-- ==== Sys2Proof/Laws/PerInstr.lean ====
section
/-! SUPPORT. One statement per instruction as syntax: bits 31:28 of its word are its condition field
(spec/30_encoding.md R91). -/

namespace Sys2Proof.Laws

/-- "In every format bits 31:28 are the condition field" (R91). -/
def CondField.Statement (i : Instr) : Prop := bits (encode i) 28 4 = i.cond.bits

theorem CondField.andImm (c : Cond) (sb : Bool) (rn rd : Reg) (rot : BitVec 4) (imm8 : BitVec 8) :
    CondField.Statement (.andImm c sb rn rd rot imm8) :=
  cond_encodeDp ..

theorem CondField.andShiftImm (c : Cond) (sb : Bool) (rn rd : Reg) (amount5 : BitVec 5) (kind : ShiftKind) (rm : Reg) :
    CondField.Statement (.andShiftImm c sb rn rd amount5 kind rm) :=
  cond_encodeDp ..

theorem CondField.andShiftReg (c : Cond) (sb : Bool) (rn rd rs : Reg) (kind : ShiftKind) (rm : Reg) :
    CondField.Statement (.andShiftReg c sb rn rd rs kind rm) :=
  cond_encodeDp ..

theorem CondField.eorImm (c : Cond) (sb : Bool) (rn rd : Reg) (rot : BitVec 4) (imm8 : BitVec 8) :
    CondField.Statement (.eorImm c sb rn rd rot imm8) :=
  cond_encodeDp ..

theorem CondField.eorShiftImm (c : Cond) (sb : Bool) (rn rd : Reg) (amount5 : BitVec 5) (kind : ShiftKind) (rm : Reg) :
    CondField.Statement (.eorShiftImm c sb rn rd amount5 kind rm) :=
  cond_encodeDp ..

theorem CondField.eorShiftReg (c : Cond) (sb : Bool) (rn rd rs : Reg) (kind : ShiftKind) (rm : Reg) :
    CondField.Statement (.eorShiftReg c sb rn rd rs kind rm) :=
  cond_encodeDp ..

theorem CondField.subImm (c : Cond) (sb : Bool) (rn rd : Reg) (rot : BitVec 4) (imm8 : BitVec 8) :
    CondField.Statement (.subImm c sb rn rd rot imm8) :=
  cond_encodeDp ..

theorem CondField.subShiftImm (c : Cond) (sb : Bool) (rn rd : Reg) (amount5 : BitVec 5) (kind : ShiftKind) (rm : Reg) :
    CondField.Statement (.subShiftImm c sb rn rd amount5 kind rm) :=
  cond_encodeDp ..

theorem CondField.subShiftReg (c : Cond) (sb : Bool) (rn rd rs : Reg) (kind : ShiftKind) (rm : Reg) :
    CondField.Statement (.subShiftReg c sb rn rd rs kind rm) :=
  cond_encodeDp ..

theorem CondField.rsbImm (c : Cond) (sb : Bool) (rn rd : Reg) (rot : BitVec 4) (imm8 : BitVec 8) :
    CondField.Statement (.rsbImm c sb rn rd rot imm8) :=
  cond_encodeDp ..

theorem CondField.rsbShiftImm (c : Cond) (sb : Bool) (rn rd : Reg) (amount5 : BitVec 5) (kind : ShiftKind) (rm : Reg) :
    CondField.Statement (.rsbShiftImm c sb rn rd amount5 kind rm) :=
  cond_encodeDp ..

theorem CondField.rsbShiftReg (c : Cond) (sb : Bool) (rn rd rs : Reg) (kind : ShiftKind) (rm : Reg) :
    CondField.Statement (.rsbShiftReg c sb rn rd rs kind rm) :=
  cond_encodeDp ..

theorem CondField.addImm (c : Cond) (sb : Bool) (rn rd : Reg) (rot : BitVec 4) (imm8 : BitVec 8) :
    CondField.Statement (.addImm c sb rn rd rot imm8) :=
  cond_encodeDp ..

theorem CondField.addShiftImm (c : Cond) (sb : Bool) (rn rd : Reg) (amount5 : BitVec 5) (kind : ShiftKind) (rm : Reg) :
    CondField.Statement (.addShiftImm c sb rn rd amount5 kind rm) :=
  cond_encodeDp ..

theorem CondField.addShiftReg (c : Cond) (sb : Bool) (rn rd rs : Reg) (kind : ShiftKind) (rm : Reg) :
    CondField.Statement (.addShiftReg c sb rn rd rs kind rm) :=
  cond_encodeDp ..

theorem CondField.adcImm (c : Cond) (sb : Bool) (rn rd : Reg) (rot : BitVec 4) (imm8 : BitVec 8) :
    CondField.Statement (.adcImm c sb rn rd rot imm8) :=
  cond_encodeDp ..

theorem CondField.adcShiftImm (c : Cond) (sb : Bool) (rn rd : Reg) (amount5 : BitVec 5) (kind : ShiftKind) (rm : Reg) :
    CondField.Statement (.adcShiftImm c sb rn rd amount5 kind rm) :=
  cond_encodeDp ..

theorem CondField.adcShiftReg (c : Cond) (sb : Bool) (rn rd rs : Reg) (kind : ShiftKind) (rm : Reg) :
    CondField.Statement (.adcShiftReg c sb rn rd rs kind rm) :=
  cond_encodeDp ..

theorem CondField.sbcImm (c : Cond) (sb : Bool) (rn rd : Reg) (rot : BitVec 4) (imm8 : BitVec 8) :
    CondField.Statement (.sbcImm c sb rn rd rot imm8) :=
  cond_encodeDp ..

theorem CondField.sbcShiftImm (c : Cond) (sb : Bool) (rn rd : Reg) (amount5 : BitVec 5) (kind : ShiftKind) (rm : Reg) :
    CondField.Statement (.sbcShiftImm c sb rn rd amount5 kind rm) :=
  cond_encodeDp ..

theorem CondField.sbcShiftReg (c : Cond) (sb : Bool) (rn rd rs : Reg) (kind : ShiftKind) (rm : Reg) :
    CondField.Statement (.sbcShiftReg c sb rn rd rs kind rm) :=
  cond_encodeDp ..

theorem CondField.rscImm (c : Cond) (sb : Bool) (rn rd : Reg) (rot : BitVec 4) (imm8 : BitVec 8) :
    CondField.Statement (.rscImm c sb rn rd rot imm8) :=
  cond_encodeDp ..

theorem CondField.rscShiftImm (c : Cond) (sb : Bool) (rn rd : Reg) (amount5 : BitVec 5) (kind : ShiftKind) (rm : Reg) :
    CondField.Statement (.rscShiftImm c sb rn rd amount5 kind rm) :=
  cond_encodeDp ..

theorem CondField.rscShiftReg (c : Cond) (sb : Bool) (rn rd rs : Reg) (kind : ShiftKind) (rm : Reg) :
    CondField.Statement (.rscShiftReg c sb rn rd rs kind rm) :=
  cond_encodeDp ..

theorem CondField.tstImm (c : Cond) (rn rd : Reg) (rot : BitVec 4) (imm8 : BitVec 8) :
    CondField.Statement (.tstImm c rn rd rot imm8) :=
  cond_encodeDp ..

theorem CondField.tstShiftImm (c : Cond) (rn rd : Reg) (amount5 : BitVec 5) (kind : ShiftKind) (rm : Reg) :
    CondField.Statement (.tstShiftImm c rn rd amount5 kind rm) :=
  cond_encodeDp ..

theorem CondField.tstShiftReg (c : Cond) (rn rd rs : Reg) (kind : ShiftKind) (rm : Reg) :
    CondField.Statement (.tstShiftReg c rn rd rs kind rm) :=
  cond_encodeDp ..

theorem CondField.teqImm (c : Cond) (rn rd : Reg) (rot : BitVec 4) (imm8 : BitVec 8) :
    CondField.Statement (.teqImm c rn rd rot imm8) :=
  cond_encodeDp ..

theorem CondField.teqShiftImm (c : Cond) (rn rd : Reg) (amount5 : BitVec 5) (kind : ShiftKind) (rm : Reg) :
    CondField.Statement (.teqShiftImm c rn rd amount5 kind rm) :=
  cond_encodeDp ..

theorem CondField.teqShiftReg (c : Cond) (rn rd rs : Reg) (kind : ShiftKind) (rm : Reg) :
    CondField.Statement (.teqShiftReg c rn rd rs kind rm) :=
  cond_encodeDp ..

theorem CondField.cmpImm (c : Cond) (rn rd : Reg) (rot : BitVec 4) (imm8 : BitVec 8) :
    CondField.Statement (.cmpImm c rn rd rot imm8) :=
  cond_encodeDp ..

theorem CondField.cmpShiftImm (c : Cond) (rn rd : Reg) (amount5 : BitVec 5) (kind : ShiftKind) (rm : Reg) :
    CondField.Statement (.cmpShiftImm c rn rd amount5 kind rm) :=
  cond_encodeDp ..

theorem CondField.cmpShiftReg (c : Cond) (rn rd rs : Reg) (kind : ShiftKind) (rm : Reg) :
    CondField.Statement (.cmpShiftReg c rn rd rs kind rm) :=
  cond_encodeDp ..

theorem CondField.cmnImm (c : Cond) (rn rd : Reg) (rot : BitVec 4) (imm8 : BitVec 8) :
    CondField.Statement (.cmnImm c rn rd rot imm8) :=
  cond_encodeDp ..

theorem CondField.cmnShiftImm (c : Cond) (rn rd : Reg) (amount5 : BitVec 5) (kind : ShiftKind) (rm : Reg) :
    CondField.Statement (.cmnShiftImm c rn rd amount5 kind rm) :=
  cond_encodeDp ..

theorem CondField.cmnShiftReg (c : Cond) (rn rd rs : Reg) (kind : ShiftKind) (rm : Reg) :
    CondField.Statement (.cmnShiftReg c rn rd rs kind rm) :=
  cond_encodeDp ..

theorem CondField.orrImm (c : Cond) (sb : Bool) (rn rd : Reg) (rot : BitVec 4) (imm8 : BitVec 8) :
    CondField.Statement (.orrImm c sb rn rd rot imm8) :=
  cond_encodeDp ..

theorem CondField.orrShiftImm (c : Cond) (sb : Bool) (rn rd : Reg) (amount5 : BitVec 5) (kind : ShiftKind) (rm : Reg) :
    CondField.Statement (.orrShiftImm c sb rn rd amount5 kind rm) :=
  cond_encodeDp ..

theorem CondField.orrShiftReg (c : Cond) (sb : Bool) (rn rd rs : Reg) (kind : ShiftKind) (rm : Reg) :
    CondField.Statement (.orrShiftReg c sb rn rd rs kind rm) :=
  cond_encodeDp ..

theorem CondField.movImm (c : Cond) (sb : Bool) (rn rd : Reg) (rot : BitVec 4) (imm8 : BitVec 8) :
    CondField.Statement (.movImm c sb rn rd rot imm8) :=
  cond_encodeDp ..

theorem CondField.movShiftImm (c : Cond) (sb : Bool) (rn rd : Reg) (amount5 : BitVec 5) (kind : ShiftKind) (rm : Reg) :
    CondField.Statement (.movShiftImm c sb rn rd amount5 kind rm) :=
  cond_encodeDp ..

theorem CondField.movShiftReg (c : Cond) (sb : Bool) (rn rd rs : Reg) (kind : ShiftKind) (rm : Reg) :
    CondField.Statement (.movShiftReg c sb rn rd rs kind rm) :=
  cond_encodeDp ..

theorem CondField.bicImm (c : Cond) (sb : Bool) (rn rd : Reg) (rot : BitVec 4) (imm8 : BitVec 8) :
    CondField.Statement (.bicImm c sb rn rd rot imm8) :=
  cond_encodeDp ..

theorem CondField.bicShiftImm (c : Cond) (sb : Bool) (rn rd : Reg) (amount5 : BitVec 5) (kind : ShiftKind) (rm : Reg) :
    CondField.Statement (.bicShiftImm c sb rn rd amount5 kind rm) :=
  cond_encodeDp ..

theorem CondField.bicShiftReg (c : Cond) (sb : Bool) (rn rd rs : Reg) (kind : ShiftKind) (rm : Reg) :
    CondField.Statement (.bicShiftReg c sb rn rd rs kind rm) :=
  cond_encodeDp ..

theorem CondField.mvnImm (c : Cond) (sb : Bool) (rn rd : Reg) (rot : BitVec 4) (imm8 : BitVec 8) :
    CondField.Statement (.mvnImm c sb rn rd rot imm8) :=
  cond_encodeDp ..

theorem CondField.mvnShiftImm (c : Cond) (sb : Bool) (rn rd : Reg) (amount5 : BitVec 5) (kind : ShiftKind) (rm : Reg) :
    CondField.Statement (.mvnShiftImm c sb rn rd amount5 kind rm) :=
  cond_encodeDp ..

theorem CondField.mvnShiftReg (c : Cond) (sb : Bool) (rn rd rs : Reg) (kind : ShiftKind) (rm : Reg) :
    CondField.Statement (.mvnShiftReg c sb rn rd rs kind rm) :=
  cond_encodeDp ..

theorem CondField.mrs (c : Cond) (ps : Bool) (rd : Reg) :
    CondField.Statement (.mrs c ps rd) := by
  unfold CondField.Statement bits encode Instr.cond
  simp (disch := decide) only [field_high, field_all, Nat.reduceSub]

theorem CondField.msrCpsr (c : Cond) (rm : Reg) :
    CondField.Statement (.msrCpsr c rm) :=
  cond_encodeMsrReg ..

theorem CondField.msrSpsr (c : Cond) (rm : Reg) :
    CondField.Statement (.msrSpsr c rm) :=
  cond_encodeMsrReg ..

theorem CondField.msrFlagsReg (c : Cond) (pd : Bool) (rm : Reg) :
    CondField.Statement (.msrFlagsReg c pd rm) :=
  cond_encodeMsrReg ..

theorem CondField.msrFlagsImm (c : Cond) (pd : Bool) (rot : BitVec 4) (imm8 : BitVec 8) :
    CondField.Statement (.msrFlagsImm c pd rot imm8) := by
  unfold CondField.Statement bits encode Instr.cond
  simp (disch := decide) only [field_high, field_all, Nat.reduceSub]

theorem CondField.mul (c : Cond) (sb : Bool) (rd rn rs rm : Reg) :
    CondField.Statement (.mul c sb rd rn rs rm) :=
  cond_encodeMultiply ..

theorem CondField.mla (c : Cond) (sb : Bool) (rd rn rs rm : Reg) :
    CondField.Statement (.mla c sb rd rn rs rm) :=
  cond_encodeMultiply ..

theorem CondField.umull (c : Cond) (sb : Bool) (rdHi rdLo rs rm : Reg) :
    CondField.Statement (.umull c sb rdHi rdLo rs rm) :=
  cond_encodeMultiplyLong ..

theorem CondField.umlal (c : Cond) (sb : Bool) (rdHi rdLo rs rm : Reg) :
    CondField.Statement (.umlal c sb rdHi rdLo rs rm) :=
  cond_encodeMultiplyLong ..

theorem CondField.smull (c : Cond) (sb : Bool) (rdHi rdLo rs rm : Reg) :
    CondField.Statement (.smull c sb rdHi rdLo rs rm) :=
  cond_encodeMultiplyLong ..

theorem CondField.smlal (c : Cond) (sb : Bool) (rdHi rdLo rs rm : Reg) :
    CondField.Statement (.smlal c sb rdHi rdLo rs rm) :=
  cond_encodeMultiplyLong ..

theorem CondField.swp (c : Cond) (rn rd rm : Reg) :
    CondField.Statement (.swp c rn rd rm) :=
  cond_encodeSwap ..

theorem CondField.swpb (c : Cond) (rn rd rm : Reg) :
    CondField.Statement (.swpb c rn rd rm) :=
  cond_encodeSwap ..

theorem CondField.bx (c : Cond) (rn : Reg) :
    CondField.Statement (.bx c rn) := by
  unfold CondField.Statement bits encode Instr.cond
  simp (disch := decide) only [field_high, field_all, Nat.reduceSub]

theorem CondField.strhReg (c : Cond) (p u w : Bool) (rn rd rm : Reg) :
    CondField.Statement (.strhReg c p u w rn rd rm) :=
  cond_encodeHalf ..

theorem CondField.strhImm (c : Cond) (p u w : Bool) (rn rd : Reg) (hi lo : BitVec 4) :
    CondField.Statement (.strhImm c p u w rn rd hi lo) :=
  cond_encodeHalf ..

theorem CondField.ldrhReg (c : Cond) (p u w : Bool) (rn rd rm : Reg) :
    CondField.Statement (.ldrhReg c p u w rn rd rm) :=
  cond_encodeHalf ..

theorem CondField.ldrhImm (c : Cond) (p u w : Bool) (rn rd : Reg) (hi lo : BitVec 4) :
    CondField.Statement (.ldrhImm c p u w rn rd hi lo) :=
  cond_encodeHalf ..

theorem CondField.ldrsbReg (c : Cond) (p u w : Bool) (rn rd rm : Reg) :
    CondField.Statement (.ldrsbReg c p u w rn rd rm) :=
  cond_encodeHalf ..

theorem CondField.ldrsbImm (c : Cond) (p u w : Bool) (rn rd : Reg) (hi lo : BitVec 4) :
    CondField.Statement (.ldrsbImm c p u w rn rd hi lo) :=
  cond_encodeHalf ..

theorem CondField.ldrshReg (c : Cond) (p u w : Bool) (rn rd rm : Reg) :
    CondField.Statement (.ldrshReg c p u w rn rd rm) :=
  cond_encodeHalf ..

theorem CondField.ldrshImm (c : Cond) (p u w : Bool) (rn rd : Reg) (hi lo : BitVec 4) :
    CondField.Statement (.ldrshImm c p u w rn rd hi lo) :=
  cond_encodeHalf ..

theorem CondField.strImm (c : Cond) (p u w : Bool) (rn rd : Reg) (offset12 : BitVec 12) :
    CondField.Statement (.strImm c p u w rn rd offset12) :=
  cond_encodeSingle ..

theorem CondField.strReg (c : Cond) (p u w : Bool) (rn rd : Reg) (amount5 : BitVec 5) (kind : ShiftKind) (rm : Reg) :
    CondField.Statement (.strReg c p u w rn rd amount5 kind rm) :=
  cond_encodeSingle ..

theorem CondField.ldrImm (c : Cond) (p u w : Bool) (rn rd : Reg) (offset12 : BitVec 12) :
    CondField.Statement (.ldrImm c p u w rn rd offset12) :=
  cond_encodeSingle ..

theorem CondField.ldrReg (c : Cond) (p u w : Bool) (rn rd : Reg) (amount5 : BitVec 5) (kind : ShiftKind) (rm : Reg) :
    CondField.Statement (.ldrReg c p u w rn rd amount5 kind rm) :=
  cond_encodeSingle ..

theorem CondField.strbImm (c : Cond) (p u w : Bool) (rn rd : Reg) (offset12 : BitVec 12) :
    CondField.Statement (.strbImm c p u w rn rd offset12) :=
  cond_encodeSingle ..

theorem CondField.strbReg (c : Cond) (p u w : Bool) (rn rd : Reg) (amount5 : BitVec 5) (kind : ShiftKind) (rm : Reg) :
    CondField.Statement (.strbReg c p u w rn rd amount5 kind rm) :=
  cond_encodeSingle ..

theorem CondField.ldrbImm (c : Cond) (p u w : Bool) (rn rd : Reg) (offset12 : BitVec 12) :
    CondField.Statement (.ldrbImm c p u w rn rd offset12) :=
  cond_encodeSingle ..

theorem CondField.ldrbReg (c : Cond) (p u w : Bool) (rn rd : Reg) (amount5 : BitVec 5) (kind : ShiftKind) (rm : Reg) :
    CondField.Statement (.ldrbReg c p u w rn rd amount5 kind rm) :=
  cond_encodeSingle ..

theorem CondField.stm (c : Cond) (p u sb w : Bool) (rn : Reg) (list : BitVec 16) :
    CondField.Statement (.stm c p u sb w rn list) :=
  cond_encodeBlock ..

theorem CondField.ldm (c : Cond) (p u sb w : Bool) (rn : Reg) (list : BitVec 16) :
    CondField.Statement (.ldm c p u sb w rn list) :=
  cond_encodeBlock ..

theorem CondField.b (c : Cond) (offset24 : BitVec 24) :
    CondField.Statement (.b c offset24) := by
  unfold CondField.Statement bits encode Instr.cond
  simp (disch := decide) only [field_high, field_all, Nat.reduceSub]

□ □ □

Among the entries above, copy exactly only the lines starting with the one containing "CondField.Statement (.mul c" and going through the one containing "CondField.Statement (.umull c", both ends included.

    CondField.Statement (.mul c sb rd rn rs rm) :=
  cond_encodeMultiply ..

theorem CondField.mla (c : Cond) (sb : Bool) (rd rn rs rm : Reg) :
    CondField.Statement (.mla c sb rd rn rs rm) :=
  cond_encodeMultiply ..

theorem CondField.umull (c : Cond) (sb : Bool) (rdHi rdLo rs rm : Reg) :
    CondField.Statement (.umull c sb rdHi rdLo rs rm) :=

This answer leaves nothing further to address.